The move by the marketing district to study the project’s impact from a hotel revenue perspective comes on the heels of a $90,000 study last year that analyzed a contiguous expansion vs. a separate convention center annex. That study was funded by the city and the Convention Center Corp.

The analysis found that additional convention space, no matter where it was located, would deliver an economic return but the financial rewards were greater with an enlarged center on the current bayfront site than a campus-like facility several blocks to the northeast.

HVS, a Chicago-based convention, sports and entertainment facilities consulting firm hired by the TMD, stated in its proposal that a joint stadium convention complex could potentially have a “unique impact on the ability to attract conventions and trade shows.”

HVS Managing Director Thomas Hazinski said his firm would look at three cities — Atlanta, St. Louis and Indianapolis — where stadiums are adjacent to or connected to convention centers. He acknowledged, though, there is “nothing quite like” what the Chargers are proposing.

As part of the analysis, HVS said it will use the case studies to identify strengths and weaknesses of a multi-purpose complex while exploring possible booking issues associated with having to coordinate with an NFL team.
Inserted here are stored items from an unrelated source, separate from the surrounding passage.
/-- A SET frame for a y, or SAFE_OUT in safe mode, handed to the switch core at the end of the execution: from core port 16 to the
device's port in TC2 (R578, R591, R592). -/
def State.loopSend (s : State) (n k : Nat) (y : Option Int) (safe : Bool) (target : Int) : State :=
  let out := if s.pair.safeMode then some (s.loopSafe n) else y
  let d := s.get (Reg.LCE_LOOP_OUT_DEV n)
  match out with
  | none => s
  | some v =>
    if !s.flag (Reg.LCE_LOOP_OUT_SEND n) then s
    else if !s.pair.gateOpen then s.count Reg.LCE_TX_GATED_COUNT
    else
      let flags := (if safe || s.pair.safeMode then 1 else 0) + (if s.getS (Reg.LCE_LOOP_W_W n) = target then 0 else 2)
      let s1 := ((s.emit (.loopSet d (s.get (Reg.LCE_LOOP_OUT_CH n)) flags v k)).count Reg.LCE_TX_COUNT).advance (s.loopStart n k + 500 * nsUnit)
      let ports := s1.egress 16 0x88B6 (2 ^ (10 + s1.get (Reg.LCE_DEV_CFG_PORT d))) none false
      s1.unitSend 16 2 0x88B6 (s1.get (Reg.LCE_DEV_ADDR_LO_ADDR d) + s1.get (Reg.LCE_DEV_CFG_ADDR d) * 2 ^ 32) setFrameLen [] ports

/-! ### An execution (R578, R588) -/

/-- What a waiting OP does at an execution: the state with the loop's new state, U of a close, and whether the loop executes. -/
def State.loopApplyOp (s : State) (n : Nat) : State × Option Int × Bool :=
  let x := s.loopRec n
  let s0 := s.setLoop { x with op := 0 }
  let man := s.getS (Reg.LCE_LOOP_MAN_U n)
  let y := s.getS (Reg.LCE_LOOP_Y_Y n)
  let st := s.loopSt n
  if x.op = 3 then (s0.loopGo n loOff, none, false)
  else if x.op = 1 && st ≠ loClosed then (s0.loopGo n loClosed, some (if st = loFallback then y else man), true)
  else if x.op = 2 && st = loOff then (s0.loopGo n loOpen, none, true)
  else if x.op = 2 && st ≠ loOpen then ((s0.put (Reg.LCE_LOOP_MAN_U n) (unsigned 32 y)).loopGo n loOpen, none, true)
  else if st = loOff then (s0, none, false)
  else if x.reclose && st = loClosed then
    let u := if s.get (Reg.LCE_LOOP_CFG_POS_KIND n) = 2 then ((s.loopReport n).bind DevReport.good).getD y else y
    (s0, some u, true)
  else (s0, none, true)

/-- The model and the integrator at a close with output U (R588, R589). -/
def loopClose (u pv : Int) (x : LoopRec) : LoopRec :=
  { x with u := u, d := 0, pvPrev := pv, u0 := u, pv0 := pv, dy := 0, line := List.replicate 64 u, overs := 0, bad := 0, reclose := false }

/-- The execution of a loop that is not OFF (R588–R590). -/
def State.loopRun (s : State) (n k : Nat) (close : Option Int) : State :=
  let sw := s.get (Reg.LCE_LOOP_CTRL_BANK n) != s.get (Reg.LCE_LOOP_STATE_BANK_ACT n)
  let s1 := (s.put (Reg.LCE_LOOP_STATE_BANK_ACT n) (s.get (Reg.LCE_LOOP_CTRL_BANK n))).eventIf sw 142
  let bump := sw && close.isNone && s1.flag (Reg.LCE_LOOP_CTRL_BUMPLESS n)
  let (target, s2) := s1.loopTarget n k
  let (pv, ok) := s2.loopPv n k
  let x := s2.loopRec n
  let changed := x.sPrev.any fun v => v != target
  let x1 := { x with sPrev := some target }
  let x2 := match close with
    | some u => loopClose u pv x1
    | none => x1
  let s3 := (s2.setLoop x2).put (Reg.LCE_LOOP_PV_PV n) (unsigned 32 pv)
  let st := s3.loopSt n
  if st = loOpen then
    let u := clampF (s3.loopLo n) (s3.loopHi n) (s3.getS (Reg.LCE_LOOP_MAN_U n))
    let y := s3.loopFriction n u.1
    let s4 := ((s3.setLoop { x2 with u := u.1 }).put (Reg.LCE_LOOP_Y_Y n) (unsigned 32 y.1)).loopSat n false false y.2 false
    (if ok then s4.loopModel n pv else s4).loopSend n k (some y.1) false target
  else if st = loClosed then
    if ok then
      let w := s3.loopW n close.isSome changed target pv
      let s4 := ((s3.setLoop { x2 with bad := 0 }).put (Reg.LCE_LOOP_W_W n) (unsigned 32 w)).loopLaw n k close bump w pv
      let s5 := (s4.loopModel n pv).loopSupervise n
      s5.loopSend n k (some (s5.getS (Reg.LCE_LOOP_Y_Y n))) false target
    else
      let s4 := match close with
        | some u => s3.put (Reg.LCE_LOOP_Y_Y n) (unsigned 32 u)
        | none => s3
      let s5 := (s4.setLoop { x2 with bad := x2.bad + 1 }).event 140
      let s6 := if s5.get (Reg.LCE_LOOP_SUP_PV_TOL n) < x2.bad + 1 then s5.loopFall n 2 else s5
      s6.loopSend n k (some (s6.getS (Reg.LCE_LOOP_Y_Y n))) false target
  else
    let s4 := if ok then s3.loopModel n pv else s3
    match s4.get (Reg.LCE_LOOP_CTRL_FB_MODE n) with
    | 0 => s4.loopSend n k (some (s4.getS (Reg.LCE_LOOP_Y_Y n))) false target
    | 1 => (s4.put (Reg.LCE_LOOP_Y_Y n) (unsigned 32 (s4.loopSafe n))).loopSend n k (some (s4.loopSafe n)) true target
    | _ => s4.loopSend n k none false target

/-- LOOP_EXECUTE (R578): a due loop of tick k, not before d_k + 6 µs and not before the due loops with lower numbers. -/
def loopExecute (n k : Nat) (s : State) : State :=
  if decide (128 ≤ n) || !s.flag Reg.LCE_CTRL_EN || !s.tg.running || !s.loopWaits n k || (List.range n).any (fun m => s.loopWaits m k) then s
  else
    let s1 := (s.advance (s.loopStart n k)).setLoop { s.loopRec n with last := some k }
    let (s2, close, runs) := s1.loopApplyOp n
    if runs then (s2.countMod Reg.LCE_EXEC_COUNT 1).loopRun n k close else s2

def execLoopExecute (loop tick : Nat) (s : State) : Host.Outcome State Fault Refusal := .next (loopExecute loop tick s)

/-! ### Device reports (R591) -/

/-- A loop that is not OFF uses a device channel's report. -/
def State.reportUsed (s : State) (d ch : Nat) : Bool :=
  (List.range 128).any fun n => s.loopSt n ≠ loOff && s.get (Reg.LCE_LOOP_OUT_DEV n) = d && s.get (Reg.LCE_LOOP_OUT_CH n) = ch &&
    (s.get (Reg.LCE_LOOP_SRC_PV_KIND n) = 3 || s.get (Reg.LCE_LOOP_SRC_FF_KIND n) = 3 || s.get (Reg.LCE_LOOP_CFG_POS_KIND n) = 2)

/-- The device and channel that a report matches. -/
def State.reportMatch (s : State) (src ch : Nat) : Option Nat :=
  (List.range 32).find? fun d => s.flag (Reg.LCE_DEV_CFG_EN d) &&
    s.get (Reg.LCE_DEV_ADDR_LO_ADDR d) + s.get (Reg.LCE_DEV_CFG_ADDR d) * 2 ^ 32 = src &&
    (List.range 128).any fun n => s.get (Reg.LCE_LOOP_OUT_DEV n) = d && s.get (Reg.LCE_LOOP_OUT_CH n) = ch

/-- DEVICE_REPORT_RX (R591): `src` as the address registers hold it; a report with STATUS bit 0 counts as stale. -/
def deviceReportRx (src type ch status position value now : Nat) (s : State) : State :=
  if !s.flag Reg.LCE_CTRL_EN then s
  else
    let s0 := s.advance (now * nsUnit)
    match s0.reportMatch src ch, type == 0x41 with
    | some d, true =>
      let bad := status % 2 == 1
      let was := s0.reportStale d (s0.reportOf d ch)
      let good := if bad then (s0.reportOf d ch).bind DevReport.good else some (signed 32 position)
      let r : DevReport := { key := 256 * d + ch, at' := s0.ns, fault := bad, position := signed 32 position, value := signed 32 value,
                             seen := bad, good := good }
      let s1 := ({ s0 with lce := { s0.lce with reports := setKey DevReport.key r s0.lce.reports } }.count Reg.LCE_REPORT_RX_COUNT)
      if bad then (if !was && s1.reportUsed d ch then (s1.event 143).raiseAt 0x1202 1 d d else s1)
      else s1.clearFault 0x1202 d
    | _, _ => s0.count Reg.LCE_REPORT_BAD_COUNT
Among the many factors it will analyze is the potential demand for a standalone convention center compared with a combined stadium and convention complex and the related hotel room nights generated by the two scenarios.

Chargers stadium point man Fred Maas said Monday that he thinks it’s important for studies like the TMD’s to look beyond just the potential for added hotel room revenues.

“We’re looking forward to what the TMD study shows and also maintaining a dialog with the hoteliers,” Maas said. “But you also need to look at what hotels could be built as a result of this, not just the existing base.”